The Food and Drug Administration (FDA) has approved Regeneron’s Otarmeni, the first gene therapy for genetic hearing loss, which is significant for affected families. This groundbreaking therapy is designed to treat a rare form of hearing loss caused by a mutation in the OTOF gene, impacting about 50 newborns in the U.S. each year. The FDA granted approval under its Commissioner’s National Priority Voucher program, which accelerates the review process for certain therapies.
Dr. Eliot Shearer, a pediatric otolaryngologist, described the approval as life-changing for families with hearing-impaired children. Currently, the only other treatment available for genetic deafness is cochlear implants. These devices can restore sound but do not capture the full range of sound quality. In contrast, the gene therapy offers continuous hearing that is not dependent on batteries.

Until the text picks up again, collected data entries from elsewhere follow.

-- ==== Sys2Proof/Laws/State.lean ====
section
/-! SUPPORT. What each accessor of the state gives after each update: one lemma per field per update. -/

namespace Sys2Proof.Machine

open Sys2Proof

@[simp] theorem State.setWave_dt (s : State) (w : Nat) (v : Wave) : (s.setWave w v).dt = s.dt := rfl
@[simp] theorem State.setWave_cur (s : State) (w : Nat) (v : Wave) : (s.setWave w v).cur = s.cur := rfl
@[simp] theorem State.setWave_agenda (s : State) (w : Nat) (v : Wave) : (s.setWave w v).agenda = s.agenda := rfl
@[simp] theorem State.setWave_free (s : State) (w : Nat) (v : Wave) : (s.setWave w v).free = s.free := rfl
@[simp] theorem State.setWave_groups (s : State) (w : Nat) (v : Wave) : (s.setWave w v).groups = s.groups := rfl
@[simp] theorem State.setWave_crews (s : State) (w : Nat) (v : Wave) : (s.setWave w v).crews = s.crews := rfl
@[simp] theorem State.setWave_cores (s : State) (w : Nat) (v : Wave) : (s.setWave w v).cores = s.cores := rfl
@[simp] theorem State.setWave_clusters (s : State) (w : Nat) (v : Wave) : (s.setWave w v).clusters = s.clusters := rfl
@[simp] theorem State.setWave_launches (s : State) (w : Nat) (v : Wave) : (s.setWave w v).launches = s.launches := rfl
@[simp] theorem State.setWave_mem (s : State) (w : Nat) (v : Wave) : (s.setWave w v).mem = s.mem := rfl
@[simp] theorem State.setWave_sched (s : State) (w : Nat) (v : Wave) : (s.setWave w v).sched = s.sched := rfl
@[simp] theorem State.setWave_power (s : State) (w : Nat) (v : Wave) : (s.setWave w v).power = s.power := rfl
@[simp] theorem State.setWave_dev (s : State) (w : Nat) (v : Wave) : (s.setWave w v).dev = s.dev := rfl

@[simp] theorem State.setGroup_dt (s : State) (g : Nat) (v : Group) : (s.setGroup g v).dt = s.dt := rfl
@[simp] theorem State.setGroup_cur (s : State) (g : Nat) (v : Group) : (s.setGroup g v).cur = s.cur := rfl
@[simp] theorem State.setGroup_agenda (s : State) (g : Nat) (v : Group) : (s.setGroup g v).agenda = s.agenda := rfl
@[simp] theorem State.setGroup_free (s : State) (g : Nat) (v : Group) : (s.setGroup g v).free = s.free := rfl
@[simp] theorem State.setGroup_waves (s : State) (g : Nat) (v : Group) : (s.setGroup g v).waves = s.waves := rfl
@[simp] theorem State.setGroup_crews (s : State) (g : Nat) (v : Group) : (s.setGroup g v).crews = s.crews := rfl
@[simp] theorem State.setGroup_cores (s : State) (g : Nat) (v : Group) : (s.setGroup g v).cores = s.cores := rfl
@[simp] theorem State.setGroup_clusters (s : State) (g : Nat) (v : Group) : (s.setGroup g v).clusters = s.clusters := rfl
@[simp] theorem State.setGroup_launches (s : State) (g : Nat) (v : Group) : (s.setGroup g v).launches = s.launches := rfl
@[simp] theorem State.setGroup_mem (s : State) (g : Nat) (v : Group) : (s.setGroup g v).mem = s.mem := rfl
@[simp] theorem State.setGroup_sched (s : State) (g : Nat) (v : Group) : (s.setGroup g v).sched = s.sched := rfl
@[simp] theorem State.setGroup_power (s : State) (g : Nat) (v : Group) : (s.setGroup g v).power = s.power := rfl
@[simp] theorem State.setGroup_dev (s : State) (g : Nat) (v : Group) : (s.setGroup g v).dev = s.dev := rfl

@[simp] theorem State.setCrew_dt (s : State) (c : Nat) (v : Crew) : (s.setCrew c v).dt = s.dt := rfl
@[simp] theorem State.setCrew_cur (s : State) (c : Nat) (v : Crew) : (s.setCrew c v).cur = s.cur := rfl
@[simp] theorem State.setCrew_agenda (s : State) (c : Nat) (v : Crew) : (s.setCrew c v).agenda = s.agenda := rfl
@[simp] theorem State.setCrew_free (s : State) (c : Nat) (v : Crew) : (s.setCrew c v).free = s.free := rfl
@[simp] theorem State.setCrew_waves (s : State) (c : Nat) (v : Crew) : (s.setCrew c v).waves = s.waves := rfl
@[simp] theorem State.setCrew_groups (s : State) (c : Nat) (v : Crew) : (s.setCrew c v).groups = s.groups := rfl
@[simp] theorem State.setCrew_cores (s : State) (c : Nat) (v : Crew) : (s.setCrew c v).cores = s.cores := rfl
@[simp] theorem State.setCrew_clusters (s : State) (c : Nat) (v : Crew) : (s.setCrew c v).clusters = s.clusters := rfl
@[simp] theorem State.setCrew_launches (s : State) (c : Nat) (v : Crew) : (s.setCrew c v).launches = s.launches := rfl
@[simp] theorem State.setCrew_mem (s : State) (c : Nat) (v : Crew) : (s.setCrew c v).mem = s.mem := rfl
@[simp] theorem State.setCrew_sched (s : State) (c : Nat) (v : Crew) : (s.setCrew c v).sched = s.sched := rfl
@[simp] theorem State.setCrew_power (s : State) (c : Nat) (v : Crew) : (s.setCrew c v).power = s.power := rfl
@[simp] theorem State.setCrew_dev (s : State) (c : Nat) (v : Crew) : (s.setCrew c v).dev = s.dev := rfl
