-- ==== Sys2Proof/Laws/Lanes.lean ====
section
/-! SUPPORT. What the shared forms of per-lane words do: writes of slices and predicates of short-class and long-class words
in program order, and the frames of the words built on them. -/

namespace Sys2Proof.Machine

open Sys2Proof

/-! ### Slice tables -/

/-- A read after a write of slices. -/
theorem putSlices_get (f : Tab Nib) (d : Nib) (n v k j : Nat) :
    tabGet (putSlices f n v k) d j
      = if n ≤ j ∧ j < n + k then BitVec.ofNat 4 (v / 16 ^ (j - n) % 16) else tabGet f d j := by
  induction k generalizing f n v with
  | zero => simp [putSlices]
  | succ k ih =>
    rw [putSlices, ih, tabGet_tabPut]
    by_cases h1 : j = n
    · subst h1; simp
    · by_cases h2 : n + 1 ≤ j ∧ j < n + 1 + k
      · obtain ⟨d, rfl⟩ : ∃ d, j = n + 1 + d := ⟨j - (n + 1), by omega⟩
        rw [if_pos h2, if_pos (by omega), show n + 1 + d - (n + 1) = d by omega, show n + 1 + d - n = d + 1 by omega,
          pow_succ, Nat.mul_comm, Nat.div_div_eq_div_mul]
      · rw [if_neg h2, if_neg h1, if_neg (by omega)]

/-- Claimed cells are no longer outstanding; the others are. -/
theorem pendingCells_claim (ps : List LongRes) (t n k x j : Nat) :
    pendingCells (claimCells ps t n k) x j = if x = t ∧ n ≤ j ∧ j < n + k then [] else pendingCells ps x j := by
  induction ps with
  | nil => simp [claimCells, pendingCells]
  | cons p rest ih =>
    simp only [claimCells, List.map_cons, pendingCells] at ih ⊢
    by_cases h : x = t ∧ n ≤ j ∧ j < n + k
    · rw [if_pos h] at ih ⊢
      have : (p.cells.filter (fun c => !(c.1 == t && decide (n ≤ c.2.1) && decide (c.2.1 < n + k)))).find?
          (fun c => c.1 == x && c.2.1 == j) = none := by
        rw [List.find?_eq_none]
        intro c hc
        simp only [List.mem_filter, Bool.not_eq_true', Bool.and_eq_false_iff, beq_eq_false_iff_ne, decide_eq_false_iff_not,
          Bool.and_eq_true, beq_iff_eq, not_and] at hc ⊢
        omega
      rw [this]; exact ih
    · rw [if_neg h] at ih ⊢
      have : (p.cells.filter (fun c => !(c.1 == t && decide (n ≤ c.2.1) && decide (c.2.1 < n + k)))).find?
          (fun c => c.1 == x && c.2.1 == j) = p.cells.find? (fun c => c.1 == x && c.2.1 == j) := by
        rw [List.find?_filter]
        congr 1; funext c
        by_cases hc : c.1 = x ∧ c.2.1 = j
        · have : ¬(c.1 = t ∧ n ≤ c.2.1 ∧ c.2.1 < n + k) := by omega
          simp only [not_and, Nat.not_lt] at this
          simp [hc.1, hc.2] at this ⊢; omega
        · have : (c.1 == x && c.2.1 == j) = false := by simpa using hc
          simp [this]
      rw [this, ih]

Otarmeni works by correcting the faulty OTOF gene, which is crucial for making a protein called otoferlin. This protein is essential for transmitting sound signals from the ear to the brain. The FDA’s approval was based on a trial involving 20 children with the OTOF mutation, where 16 showed improved hearing after a single dose.
While Regeneron will provide the drug at no cost to U.S. patients, the company does not control the administration costs, which are similar to cochlear implant surgery. The drug is currently not approved outside the U.S., and there is no price set for those living abroad. Sarah Emond, CEO of the Institute for Clinical and Economic Review, praised Regeneron for its strategy to ensure affordable access to this innovative therapy.